Please take the lines from the one holding "RegFrame h s" through the one holding "d with alloc" in the data below and copy them exactly.

══════

/-- Work graphs (R330, R335). RECALLOC allocates the node's lowest free records to the active lanes in ascending order, or, with
too few, none, and sets its flag; that one of an unknown node traps whatever its guard is the model's choice (log 30). RECEMIT waits for the side log and for room in the launch queue, and adds its lanes' records to
the open batch, a full batch joining the launch queue, which reads the range record of its launch (log 45); a record that is not allocated, or is emitted already, traps with DETAIL 7. A node's time-out launches its open batch. -/
def Obligations.WorkGraphs : Prop :=
  (∀ (s : State) (h : Here) (w : EngW),
    let node := (h.srcS w.a).toNat
    let ls := lanesOf (h.active w.g w.gn)
    let cn := w.imm.toNat % 8
    (Runs (.recalloc w) h s →
      (h.cx.nodes.get? node = none → Traps (.recalloc w) h s { cause := .syncobj, detail := 7, lanes := h.f.mask.toNat }) ∧
      (∀ d, h.cx.nodes.get? node = some d →
        let free := (List.range d.nrec).filter fun i => !d.alloc.contains i
        let got := if free.length < ls.length then [] else free.take ls.length
        ∃ t g x p, exec (.recalloc w) s = .next t ∧ WentOn (.recalloc w) h t ∧ SameMem s t ∧ t.accs = s.accs ∧
          RegFrame h s t noReg ∧ t.groups.get? h.gid = some g ∧ g.pend.get? h.g.nextPend = some p ∧ p.ready = true ∧
          p.cs = [(cn, decide (free.length < ls.length))] ∧ t.ctxs.get? h.t.ctx = some x ∧
          x.nodes.get? node = some { d with alloc := d.alloc ++ got } ∧
          ∀ (r : Fin 256) (k l i : Nat), w.dst = .v r → ls[k]? = some l → got[k]? = some i →
            (32 * r.val + l, BitVec.ofNat 32 (d.addr i)) ∈ p.vs ∧
            (32 * (r.val + 1) + l, BitVec.ofNat 32 (d.addr i / 2 ^ 32)) ∈ p.vs)) ∧
    (Runs (.recemit w) h s →
      (s.sideBusy h = true → Stalls (.recemit w) h s) ∧
      (∀ l, s.sideBusy h = false → ls = [l] →
        (h.cx.nodes.get? node = none ∨ ∃ d, h.cx.nodes.get? node = some d ∧
          ∀ i, d.index (h.src64 w.b 0 l) = some i → i ∉ d.alloc ∨ i ∈ d.emitted) →
        Traps (.recemit w) h s
          { cause := .syncobj, detail := 7, lanes := 2 ^ l, addr := h.src64 w.b 0 l % 2 ^ 56 }) ∧
      (∀ d ixs, s.sideBusy h = false → h.cx.nodes.get? node = some d →
        ls.map (fun l => d.index (h.src64 w.b 0 l)) = ixs.map some → ixs.Nodup → (∀ i ∈ ixs, i ∈ d.alloc ∧ i ∉ d.emitted) →
        d.batch.length < d.size →
        (s.queueRoom h.t.ctx < (d.batch.length + ixs.length) / d.size → Stalls (.recemit w) h s) ∧
        ((d.batch.length + ixs.length) / d.size ≤ s.queueRoom h.t.ctx → ∃ t x y, exec (.recemit w) s = .next t ∧
          WentOn (.recemit w) h t ∧ (d.batch.length + ixs.length < d.size → SameMem s t) ∧ t.groups.get? h.gid = (s.finish h (.recemit w)).groups.get? h.gid ∧
          t.ctxs.get? h.t.ctx = some x ∧ x.nodes.get? node = some y ∧ y.desc = d.desc ∧ y.alloc = d.alloc ∧
          y.emitted = d.emitted ++ ixs ∧ y.batch.length = (d.batch.length + ixs.length) % d.size ∧
          x.lq.length = h.cx.lq.length + (d.batch.length + ixs.length) / d.size ∧
          (d.batch.length + ixs.length < d.size → y.batch = d.batch ++ ixs) ∧
          (d.batch.length + ixs.length = d.size → ∃ l, t.launches.get? s.nextLaunch = some l ∧ l.st = 1 ∧
            l.ctx = h.t.ctx ∧ l.node = some node ∧ l.batch = d.batch ++ ixs ∧ l.nameSeq = d.seq + 1 ∧ y.seq = d.seq + 1))))) ∧
  (∀ (s : State) (ctx node : Nat) (c : Ctx) (d : GNode), s.ctxs.get? ctx = some c → c.nodes.get? node = some d →
    bitsN d.desc.toNat 127 96 ≠ 0 → s.queueRoom ctx ≠ 0 → d.batch ≠ [] →
    ∃ t l x, exec (.workgraphBatchTimeout ctx node) s = .next t ∧ t.groups = s.groups ∧
      (s.noRecord devAgent c (bitsN d.desc.toNat 55 0) → SameMem s t) ∧
      t.launches.get? s.nextLaunch = some l ∧ l.st = 1 ∧ l.ctx = ctx ∧ l.node = some node ∧ l.batch = d.batch ∧
      l.namePc = d.batchPc ∧ l.nameSeq = d.seq + 1 ∧ t.ctxs.get? ctx = some x ∧ x.lq = c.lq ++ [s.nextLaunch] ∧
      x.nodes.get? node = some { d with batch := [], seq := d.seq + 1 })

/-- SYSCALL (R337). Every service waits for the side log and parks its fragment until Shento answers, the service that creates a
node reading its descriptor as a load. That Shento reads it again and takes a service's effect when it answers (log 30), and that an
unreadable or poisoned descriptor fails with all ones (logs 30 and 19), are the model's choices. The answer is written to the destination, and the fragment goes on: a new node's number; 0 from a flush,
whose open batch launches, from the deletion of a node without records, and from a wake, which the conductor takes or the queue
of wakes keeps; all ones from a service that fails or is unassigned. -/
def Obligations.SystemCalls : Prop :=
  (∀ (s : State) (h : Here) (w : EngW),
    let plain := [Instr.syscallNodeFlush w, .syscallNodeDelete w, .syscallWake w, .syscallUnassigned w]
    (∀ i ∈ .syscallNodeCreate w :: plain, Runs i h s → s.sole h = false → Traps i h s h.splitTrap) ∧
    (∀ i ∈ .syscallNodeCreate w :: plain, RunsSole i h s → s.sideBusy h = true → Stalls i h s) ∧
    (∀ i ∈ plain, RunsSole i h s → s.sideBusy h = false → Parks i h s s (.syscall (h.srcS w.a))) ∧
    (RunsSole (.syscallNodeCreate w) h s → s.sideBusy h = false → s.readable64 h (h.srcS w.a).toNat → ∃ u,
      Parks (.syscallNodeCreate w) h s u (.syscall (h.srcS w.a)) ∧ u.groups = s.groups ∧ u.ctxs = s.ctxs ∧
      Stored s u (s.accMarks h false [(h.srcS w.a).toNat]))) ∧
  (∀ (s : State) (fid : Nat) (h : Here) (w : EngW) (op : EngSig) (a : W64), s.hereOf fid = some h → h.f.st = .parked (.syscall a) →
    (s.parkedAt fid).bind Instr.engRow = some (op, w) → h.t.saved = false → h.cx.st = 1 →
    let svc := w.imm.toNat % 65536
    let gave (x : W64) (t : State) : Prop := exec (.syscallAnswer fid) s = .next t ∧ WentOnWith h t fid w.dst x
    let answered (x : W64) (t : State) : Prop := gave x t ∧ SameMem s t
    let refused := ∃ t, answered 0xFFFFFFFFFFFFFFFF t ∧ t.ctxs = s.ctxs
    (svc = 0 → s.loadRange h.core h.cx a.toNat 64 = none → refused) ∧
    (∀ d u, svc = 0 → s.loadRange h.core h.cx a.toNat 64 = some (d, u) →
      (nodeBad d = true ∨ h.cx.nodes.freeKey 0 4096 = none → ∃ t, gave 0xFFFFFFFFFFFFFFFF t ∧ t.mem = u.mem ∧ t.ctxs = s.ctxs) ∧
      (∀ n, nodeBad d = false → h.cx.nodes.freeKey 0 4096 = some n → ∃ t x, gave (BitVec.ofNat 64 n) t ∧ t.mem = u.mem ∧
        t.ctxs.get? h.t.ctx = some x ∧ x.nodes = h.cx.nodes.set n { desc := BitVec.ofNat 512 d })) ∧
    (svc = 1 → h.cx.nodes.get? a.toNat = none → refused) ∧
    (∀ n, svc = 1 → h.cx.nodes.get? a.toNat = some n → s.queueRoom h.t.ctx ≠ 0 → ∃ t x, gave 0 t ∧ (n.batch = [] → SameMem s t) ∧
      t.ctxs.get? h.t.ctx = some x ∧ (x.nodes.get? a.toNat).map GNode.batch = some [] ∧
      x.lq = h.cx.lq ++ if n.batch = [] then [] else [s.nextLaunch]) ∧
    (svc = 2 → h.cx.nodes.get? a.toNat = none → ∃ t x, answered x t ∧ t.ctxs = s.ctxs) ∧
    (∀ n, svc = 2 → h.cx.nodes.get? a.toNat = some n → (n.alloc ≠ [] → refused) ∧
      (n.alloc = [] → ∃ t x, answered 0 t ∧ t.ctxs.get? h.t.ctx = some x ∧ x.nodes = h.cx.nodes.erase a.toNat)) ∧
    (svc = 3 → 64 ≤ h.cx.wakes.length → refused) ∧
    (svc = 3 → h.cx.wakes.length < 64 → ∃ t x, answered 0 t ∧ t.ctxs.get? h.t.ctx = some x ∧
      (h.cx.cond ≠ 2 → x = { h.cx with wakes := h.cx.wakes ++ [a] }) ∧
      (h.cx.cond = 2 → x.cond = 1 ∧ x.condA0 = (h.cx.wakes ++ [a]).headD 0 ∧ x.wakes = (h.cx.wakes ++ [a]).tail)) ∧
    (4 ≤ svc → refused))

══════

_RESULT FOR THIS EXERCISE_:
          RegFrame h s t noReg ∧ t.groups.get? h.gid = some g ∧ g.pend.get? h.g.nextPend = some p ∧ p.ready = true ∧
          p.cs = [(cn, decide (free.length < ls.length))] ∧ t.ctxs.get? h.t.ctx = some x ∧
          x.nodes.get? node = some { d with alloc := d.alloc ++ got } ∧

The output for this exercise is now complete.